What to do: What is needed is an exact copy of all the records.

Given entries:

-- ==== Sys2Proof/Laws/KeepsMemory.lean ====
section
/-! SUPPORT. What every operation of Machine/Memory.lean keeps (Laws/Sound.lean). -/

namespace Sys2Proof.Machine

variable {q_ : List Instr} {k_ : Nat}

theorem setSlice_sound (s : State) (f : Nat) (v : Slice) (h : Sound q_ k_ s) : Sound q_ k_ (setSlice s f v) :=
  ⟨h.pending, h.code, { h.wf with slices := fwf_fset _ _ _ _ h.wf.slices }⟩

theorem updSlice_sound (s : State) (f : Nat) (g : Slice → Slice) (hs_ : Sound q_ k_ s) :
    Sound q_ k_ (updSlice s f g) := by
  unfold updSlice
  try dsimp only
  repeat' (first
    | with_reducible assumption
    | with_reducible apply setSlice_sound
    | with_reducible apply Sound.ite
    | with_reducible apply Sound.foldl
    | with_reducible apply Sound.foldl_fst
    | intro _
    | split
    | (simp only [Sound.lit]; with_reducible apply Sound.parts))

theorem dropLine_sound (s : State) (f : Nat) (k : Nat) (hs_ : Sound q_ k_ s) :
    Sound q_ k_ (dropLine s f k) := by
  unfold dropLine
  try dsimp only
  repeat' (first
    | with_reducible assumption
    | with_reducible apply updSlice_sound
    | with_reducible apply Sound.ite
    | with_reducible apply Sound.foldl
    | with_reducible apply Sound.foldl_fst
    | intro _
    | split
    | (simp only [Sound.lit]; with_reducible apply Sound.parts))

theorem touchLine_sound (s : State) (f : Nat) (l : Line) (hs_ : Sound q_ k_ s) :
    Sound q_ k_ (touchLine s f l) := by
  unfold touchLine
  try dsimp only
  repeat' (first
    | with_reducible assumption
    | with_reducible apply updSlice_sound
    | with_reducible apply Sound.ite
    | with_reducible apply Sound.foldl
    | with_reducible apply Sound.foldl_fst
    | intro _
    | split
    | (simp only [Sound.lit]; with_reducible apply Sound.parts))

theorem allocLine_sound (s : State) (f : Nat) (k : Nat) (mask : Nat) (d : List PWord) (hs_ : Sound q_ k_ s) :
    Sound q_ k_ (allocLine s f k mask d) := by
  unfold allocLine
  try dsimp only
  repeat' (first
    | with_reducible assumption
    | with_reducible apply setSlice_sound
    | with_reducible apply Sound.ite
    | with_reducible apply Sound.foldl
    | with_reducible apply Sound.foldl_fst
    | intro _
    | split
    | (simp only [Sound.lit]; with_reducible apply Sound.parts))

theorem sectorStore_sound (s : State) (sec : Nat) (ws : List PWord) (hs_ : Sound q_ k_ s) :
    Sound q_ k_ (sectorStore s sec ws) :=
  have w := hs_.wf
  ⟨hs_.pending, hs_.code, ⟨wrLE_wf _ _ _ _ w.hbm, fwf_fset _ _ _ _ w.hbmPoi, w.cxl, w.cxlPoi, w.csr, w.cores, w.plots, w.funs,
    w.yports, w.slices⟩⟩

theorem sectorUE_sound (s : State) (sec : Nat) (h : Sound q_ k_ s) : Sound q_ k_ (sectorUE s sec) :=
  sectorStore_sound _ _ _ (note_sound _ _ (Sound.lit.mpr (setCsrFld_sound _ _ _ _ _ (setCsrFld_sound _ _ _ _ _
    (satCsrFld_sound _ _ _ _ _ h))).parts))

theorem sectorRead_sound (s : State) (sec : Nat) (hs_ : Sound q_ k_ s) :
    Sound q_ k_ (sectorRead s sec).1 := by
  unfold sectorRead
  try dsimp only
  repeat' (first
    | with_reducible assumption
    | with_reducible apply satCsrFld_sound
    | with_reducible apply sectorUE_sound
    | with_reducible apply sectorStore_sound
    | with_reducible apply Sound.ite
    | with_reducible apply Sound.foldl
    | with_reducible apply Sound.foldl_fst
    | intro _
    | split
    | (simp only [Sound.lit]; with_reducible apply Sound.parts))

theorem hbmUpsets_sound (s : State) (ups : List (Nat × Nat)) (hs_ : Sound q_ k_ s) :
    Sound q_ k_ (hbmUpsets s ups) := by
  unfold hbmUpsets
  try dsimp only
  repeat' (first
    | with_reducible assumption
    | with_reducible apply Sound.ite
    | with_reducible apply Sound.foldl
    | with_reducible apply Sound.foldl_fst
    | intro _
    | split
    | (simp only [Sound.lit]; with_reducible apply Sound.parts))

theorem hbmLineRead_sound (s : State) (o : Nat) (hs_ : Sound q_ k_ s) :
    Sound q_ k_ (hbmLineRead s o).1 := by
  unfold hbmLineRead
  try dsimp only
  repeat' (first
    | with_reducible assumption
    | with_reducible apply sectorRead_sound
    | with_reducible apply Sound.ite
    | with_reducible apply Sound.foldl
    | with_reducible apply Sound.foldl_fst
    | intro _
    | split
    | (simp only [Sound.lit]; with_reducible apply Sound.parts))

theorem hbmLineWrite_sound (s : State) (o : Nat) (off : Nat) (ws : List PWord) (hs_ : Sound q_ k_ s) :
    Sound q_ k_ (hbmLineWrite s o off ws) := by
  unfold hbmLineWrite
  try dsimp only
  repeat' (first
    | with_reducible assumption
    | with_reducible apply sectorStore_sound
    | with_reducible apply sectorRead_sound
    | with_reducible apply Sound.ite
    | with_reducible apply Sound.foldl
    | with_reducible apply Sound.foldl_fst
    | intro _
    | split
    | (simp only [Sound.lit]; with_reducible apply Sound.parts))

theorem cxlLineRead_sound (s : State) (o : Nat) (off : Nat) (n : Nat) (poi : List Nat) (hs_ : Sound q_ k_ s) :
    Sound q_ k_ (cxlLineRead s o off n poi).1 := by
  unfold cxlLineRead
  try dsimp only
  repeat' (first
    | with_reducible assumption
    | with_reducible apply satCsrFld_sound
    | with_reducible apply Sound.ite
    | with_reducible apply Sound.foldl
    | with_reducible apply Sound.foldl_fst
    | intro _
    | split
    | (simp only [Sound.lit]; with_reducible apply Sound.parts))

Your solution:
-- ==== Sys2Proof/Laws/KeepsMemory.lean ====
section
/-! SUPPORT. What every operation of Machine/Memory.lean keeps (Laws/Sound.lean). -/

namespace Sys2Proof.Machine

variable {q_ : List Instr} {k_ : Nat}

theorem setSlice_sound (s : State) (f : Nat) (v : Slice) (h : Sound q_ k_ s) : Sound q_ k_ (setSlice s f v) :=
  ⟨h.pending, h.code, { h.wf with slices := fwf_fset _ _ _ _ h.wf.slices }⟩

theorem updSlice_sound (s : State) (f : Nat) (g : Slice → Slice) (hs_ : Sound q_ k_ s) :
    Sound q_ k_ (updSlice s f g) := by
  unfold updSlice
  try dsimp only
  repeat' (first
    | with_reducible assumption
    | with_reducible apply setSlice_sound
    | with_reducible apply Sound.ite
    | with_reducible apply Sound.foldl
    | with_reducible apply Sound.foldl_fst
    | intro _
    | split
    | (simp only [Sound.lit]; with_reducible apply Sound.parts))

theorem dropLine_sound (s : State) (f : Nat) (k : Nat) (hs_ : Sound q_ k_ s) :
    Sound q_ k_ (dropLine s f k) := by
  unfold dropLine
  try dsimp only
  repeat' (first
    | with_reducible assumption
    | with_reducible apply updSlice_sound
    | with_reducible apply Sound.ite
    | with_reducible apply Sound.foldl
    | with_reducible apply Sound.foldl_fst
    | intro _
    | split
    | (simp only [Sound.lit]; with_reducible apply Sound.parts))

theorem touchLine_sound (s : State) (f : Nat) (l : Line) (hs_ : Sound q_ k_ s) :
    Sound q_ k_ (touchLine s f l) := by
  unfold touchLine
  try dsimp only
  repeat' (first
    | with_reducible assumption
    | with_reducible apply updSlice_sound
    | with_reducible apply Sound.ite
    | with_reducible apply Sound.foldl
    | with_reducible apply Sound.foldl_fst
    | intro _
    | split
    | (simp only [Sound.lit]; with_reducible apply Sound.parts))

theorem allocLine_sound (s : State) (f : Nat) (k : Nat) (mask : Nat) (d : List PWord) (hs_ : Sound q_ k_ s) :
    Sound q_ k_ (allocLine s f k mask d) := by
  unfold allocLine
  try dsimp only
  repeat' (first
    | with_reducible assumption
    | with_reducible apply setSlice_sound
    | with_reducible apply Sound.ite
    | with_reducible apply Sound.foldl
    | with_reducible apply Sound.foldl_fst
    | intro _
    | split
    | (simp only [Sound.lit]; with_reducible apply Sound.parts))

theorem sectorStore_sound (s : State) (sec : Nat) (ws : List PWord) (hs_ : Sound q_ k_ s) :
    Sound q_ k_ (sectorStore s sec ws) :=
  have w := hs_.wf
  ⟨hs_.pending, hs_.code, ⟨wrLE_wf _ _ _ _ w.hbm, fwf_fset _ _ _ _ w.hbmPoi, w.cxl, w.cxlPoi, w.csr, w.cores, w.plots, w.funs,
    w.yports, w.slices⟩⟩

theorem sectorUE_sound (s : State) (sec : Nat) (h : Sound q_ k_ s) : Sound q_ k_ (sectorUE s sec) :=
  sectorStore_sound _ _ _ (note_sound _ _ (Sound.lit.mpr (setCsrFld_sound _ _ _ _ _ (setCsrFld_sound _ _ _ _ _
    (satCsrFld_sound _ _ _ _ _ h))).parts))

theorem sectorRead_sound (s : State) (sec : Nat) (hs_ : Sound q_ k_ s) :
    Sound q_ k_ (sectorRead s sec).1 := by
  unfold sectorRead
  try dsimp only
  repeat' (first
    | with_reducible assumption
    | with_reducible apply satCsrFld_sound
    | with_reducible apply sectorUE_sound
    | with_reducible apply sectorStore_sound
    | with_reducible apply Sound.ite
    | with_reducible apply Sound.foldl
    | with_reducible apply Sound.foldl_fst
    | intro _
    | split
    | (simp only [Sound.lit]; with_reducible apply Sound.parts))

theorem hbmUpsets_sound (s : State) (ups : List (Nat × Nat)) (hs_ : Sound q_ k_ s) :
    Sound q_ k_ (hbmUpsets s ups) := by
  unfold hbmUpsets
  try dsimp only
  repeat' (first
    | with_reducible assumption
    | with_reducible apply Sound.ite
    | with_reducible apply Sound.foldl
    | with_reducible apply Sound.foldl_fst
    | intro _
    | split
    | (simp only [Sound.lit]; with_reducible apply Sound.parts))

theorem hbmLineRead_sound (s : State) (o : Nat) (hs_ : Sound q_ k_ s) :
    Sound q_ k_ (hbmLineRead s o).1 := by
  unfold hbmLineRead
  try dsimp only
  repeat' (first
    | with_reducible assumption
    | with_reducible apply sectorRead_sound
    | with_reducible apply Sound.ite
    | with_reducible apply Sound.foldl
    | with_reducible apply Sound.foldl_fst
    | intro _
    | split
    | (simp only [Sound.lit]; with_reducible apply Sound.parts))

theorem hbmLineWrite_sound (s : State) (o : Nat) (off : Nat) (ws : List PWord) (hs_ : Sound q_ k_ s) :
    Sound q_ k_ (hbmLineWrite s o off ws) := by
  unfold hbmLineWrite
  try dsimp only
  repeat' (first
    | with_reducible assumption
    | with_reducible apply sectorStore_sound
    | with_reducible apply sectorRead_sound
    | with_reducible apply Sound.ite
    | with_reducible apply Sound.foldl
    | with_reducible apply Sound.foldl_fst
    | intro _
    | split
    | (simp only [Sound.lit]; with_reducible apply Sound.parts))

theorem cxlLineRead_sound (s : State) (o : Nat) (off : Nat) (n : Nat) (poi : List Nat) (hs_ : Sound q_ k_ s) :
    Sound q_ k_ (cxlLineRead s o off n poi).1 := by
  unfold cxlLineRead
  try dsimp only
  repeat' (first
    | with_reducible assumption
    | with_reducible apply satCsrFld_sound
    | with_reducible apply Sound.ite
    | with_reducible apply Sound.foldl
    | with_reducible apply Sound.foldl_fst
    | intro _
    | split
    | (simp only [Sound.lit]; with_reducible apply Sound.parts))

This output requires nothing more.